El humor se ha convertido en una especie de vaca sagrada, un espacio en el que, más que en ningún otro, si algo no te gusta... te jodes y te aguantas (salvo cuando se trata de la Familia Real, claro). Pero, ¿todo vale para echarse unas risas? ¿Es realmente neutral este espacio?
¿Está bien que un dibujante, profesional del humor, haga gracia con cualquier cosa? ¿Y un profesor chistoso? ¿Y un presentador de noticias? ¿Y un madero que encuentra gracioso quemar cigarrillos en el cuello a los detenidos?
Parece evidente que no todo lo que uno considera gracioso sólo por ello debe ser aceptado. Y que, en ocasiones, el humor es sólo una tapadera para la propaganda de determinadas ideas y valores. En ocasiones por no decir siempre: porque nunca, ni cuando bromeamos, podemos dejar de ser nosotros mismos, con toda la carga de emociones, juicios y voluntades que ello conlleva. Entonces, si determinadas personas me parecen detestables, ¿por qué no me puede parecer detestable su sentido de humor?
Está la libertad de expresión, claro: si quiero que me dejen hacer mis bromas debo dejar a otros que hagan lo respectivo. Pero el caso es que la libertad de expresión es una ficción más de la democracia formal. Igualdad y libertad en el papel; desigualdad real en los derechos configurada por desiguales relaciones de poder. Los propietarios de los grandes medios de comunicación son los que dictan, en buena medida, hasta los chistes con los que nos reímos en el día a día.
Así que al defender la libertad de expresión formal no se nos debería olvidar que, ante todo, defendemos el derecho de los grandes empresarios a mantener su hegemonía en el discurso público. Con frecuencia, el derecho de los fuertes a reírse de los débiles.
Aún con todo… Yo me río casi de cualquier cosa. He llegado a reírme de auténticas burradas. Si un chiste es gracioso, pues es gracioso y punto. Lo que me importa más que el chiste en sí quizá sea quién lo cuenta y en qué contexto, y quién se ríe de él y por qué.
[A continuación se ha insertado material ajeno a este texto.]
-- ==== Sys2Proof/Machine/Operands.lean ====
section
/-! DEFINITION. Operands: the checks of command fields, the note frequency, and the conversion of
shadow register words into the snapshot. -/

namespace Sys2Proof.Machine

open Sys2Proof

/-! ### Command fields (30_encoding R98, R101) -/

/-- VOICE, checked against NUM_VOICES (30_encoding R101): BAD_VOICE with the command word. -/
def checkVoice (w : Word) (voice : BitVec 4) (s : State) : Except (FaultCode × Word) Nat :=
  if voice.toNat < numVoices s then .ok voice.toNat else .error (.badVoice, w)

/-- NOT_LATCHED with the command word (60_exceptions R300). -/
def checkLatched (w : Word) (s : State) : Except (FaultCode × Word) Unit :=
  if s.ctl.latched then .ok () else .error (.notLatched, w)

/-- `note_freq(n) = A4_FREQ * exp2((num(n) - 69.0) / 12.0)` (46_commands R279). -/
def noteFreq (cfg : Cfg) (note : BitVec 7) : Number :=
  cfg.numerics.mul cfg.a4Freq
    (cfg.numerics.exp2
      (cfg.numerics.div (cfg.numerics.sub (numOfNat note.toNat) cfg.a4Note) (numOfNat 12)))

/-! ### Conversion at LATCH (46_commands R273, R274; 10_state R33) -/

/-- A binary32 register's value after the clamp to [lo, hi] (46_commands R273); the word is converted
exactly. -/
def clampWord (nx : Numerics) (lo hi : Number) (w : Word) : Number := nx.clamp (.single w) lo hi

/-- Milliseconds to seconds, after the clamp to [lo, hi] ms. -/
def msToSec (nx : Numerics) (lo hi : Number) (w : Word) : Number :=
  nx.div (clampWord nx lo hi w) (numOfNat 1000)

/-- Decibels to linear gain, after the clamp to [-60, 0]. -/
def dbToGain (nx : Numerics) (w : Word) : Number :=
  nx.exp10 (nx.div (clampWord nx minusSixty zero w) (numOfNat 20))

/-- Percent to a fraction, after the clamp to [0, 100]. -/
def pctToFrac (nx : Numerics) (w : Word) : Number :=
  nx.div (clampWord nx zero (numOfNat 100) w) (numOfNat 100)

/-- The oscillator parameters of one block of registers. -/
def convertOsc (nx : Numerics) (b : OscShadow) : OscParams where
  wave := waveOfCode (b.wave.value.extractLsb' 0 2)
  coarse := clampWord nx half (numOfNat 16) b.coarse.value
  fine := clampWord nx zero (numOfNat 1000) b.fine.value
  gain := clampWord nx zero one b.gain.value

/-- The amplitude-envelope parameters of one block of registers. -/
def convertEnv (nx : Numerics) (b : OscShadow) : EnvParams where
  a := msToSec nx zero (numOfNat 2000) b.attackMs.value
  d := msToSec nx one (numOfNat 6000) b.decayMs.value
  s := dbToGain nx b.sustainDb.value
  r := msToSec nx one (numOfNat 6000) b.releaseMs.value

/-- The filter-envelope parameters; the range [0, 6000] ms is 92_eei_decisions D6. -/
def convertFenv (nx : Numerics) (b : Shadow) : EnvParams where
  a := msToSec nx zero (numOfNat 6000) b.fenvAttackMs.value
  d := msToSec nx zero (numOfNat 6000) b.fenvDecayMs.value
  s := pctToFrac nx b.fenvSustainPct.value
  r := msToSec nx zero (numOfNat 6000) b.fenvReleaseMs.value

/-- `convert(w)`: the snapshot of a local copy of the shadow registers (46_commands R272 to R274).
FILT_CUTOFF is clamped to [20, 20000] as the table of 10_state R33 prints it, also where the build-time
CUTOFF_MIN and CUTOFF_MAX differ, which 42_filter R181 applies at the filter: DESIGN CHOICE, log 24. -/
def convert (nx : Numerics) (b : Shadow) : Snapshot where
  algo := algoOfCode (b.algo.value.extractLsb' 0 3)
  filtMode := fmodeOfCode (b.filtMode.value.extractLsb' 0 2)
  filtEn := b.filtEn.value.getLsbD 0
  filtCutoff := clampWord nx (numOfNat 20) (numOfNat 20000) b.filtCutoff.value
  filtRes := clampWord nx one (numOfNat 10) b.filtRes.value
  vocEn := b.vocEn.value.getLsbD 0
  vocSmooth := clampWord nx (nx.num 1 100) half b.vocSmooth.value
  fenv := convertFenv nx b
  osc := b.osc.map (convertOsc nx)
  env := b.osc.map (convertEnv nx)

/-- A binary32 register whose word is NaN or an infinity (30_encoding R95). -/
def isNonfiniteReg (b : Shadow) (r : ShadowReg) : Bool :=
  regKind r == .binary32 && !isFinite (b.get r).value

/-- The checks of LATCH on its local copy, lowest address first (46_commands R272 steps 2 and 3). -/
def checkParams (b : Shadow) : Except (FaultCode × Word) Unit :=
  match shadowRegs.find? (fun r => !(b.get r).written) with
  | some r => .error (.paramUninit, BitVec.ofNat 32 (shadowAddr r))
  | none =>
    match shadowRegs.find? (isNonfiniteReg b) with
    | some r => .error (.paramNonfinite, BitVec.ofNat 32 (shadowAddr r))
    | none => .ok ()

/-! ### The reads of a LATCH (46_commands R276) -/

/-- The HOST_CTRL writes that land before the LATCH has made n + 1 reads, in the order they were issued
(20_memory R75 (a)), and those still to come. -/
def landBefore (n : Nat) : List CtrlWrite → Shadow → Shadow × List CtrlWrite
  | [], b => (b, [])
  | c :: cs, b => if c.after ≤ n then landBefore n cs (b.store c.reg c.data) else (b, c :: cs)

/-- The HOST_CTRL writes that land after the last read. -/
def landRest : List CtrlWrite → Shadow → Shadow
  | [], b => b
  | c :: cs, b => landRest cs (b.store c.reg c.data)

/-- The reads of the registers rs, the first of them read number n, into the local copy; the HOST_CTRL
writes land between them. Answers the local copy and the registers after the LATCH. -/
def latchReads : List ShadowReg → Nat → List CtrlWrite → Shadow → Shadow → Shadow × Shadow
  | [], _, cs, b, copy => (copy, landRest cs b)
  | r :: rs, n, cs, b, copy =>
    latchReads rs (n + 1) (landBefore n cs b).2 (landBefore n cs b).1
      (copy.set r ((landBefore n cs b).1.get r))

end Sys2Proof.Machine
end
Con un mismo chiste me puedo descojonar a más no poder con mis colegas, pero no con otras personas cuya risa sé que está envenenada, por ejemplo, por el racismo o por el desprecio hacia la mujer.
El chiste, quizá, se parezca en eso a un fusil: por un lado está su calidad, digamos, técnica, y por otra las manos en las que se encuentra y a dónde esas manos apuntan.
Y con esto enlazo con la cuestión a la que quería llegar: la importancia de distinguir entre el espacio privado y el espacio público en todo este asunto. Cuando “se dispara” un chiste en un ámbito privado, se sabe perfectamente cómo se va a interpretar. Se trata de una “explosión controlada”. Cuando se hace en una tira cómica, en una pantalla de televisión o en un aula, aún presuponiendo al emisor toda la buena intención del mundo (lo que ya es mucho presuponer) la audiencia no se controla. Lo que para unos es una broma sin más, para otros es una confirmación de sus prejuicios y estereotipos.
Actuar en un espacio público conlleva una responsabilidad. Es cualitativamente diferente de una conversación privada. Y no hay nada de hipócrita en ello: simplemente es ser consciente de a quién llega tu mensaje y de cómo lo puede interpretar.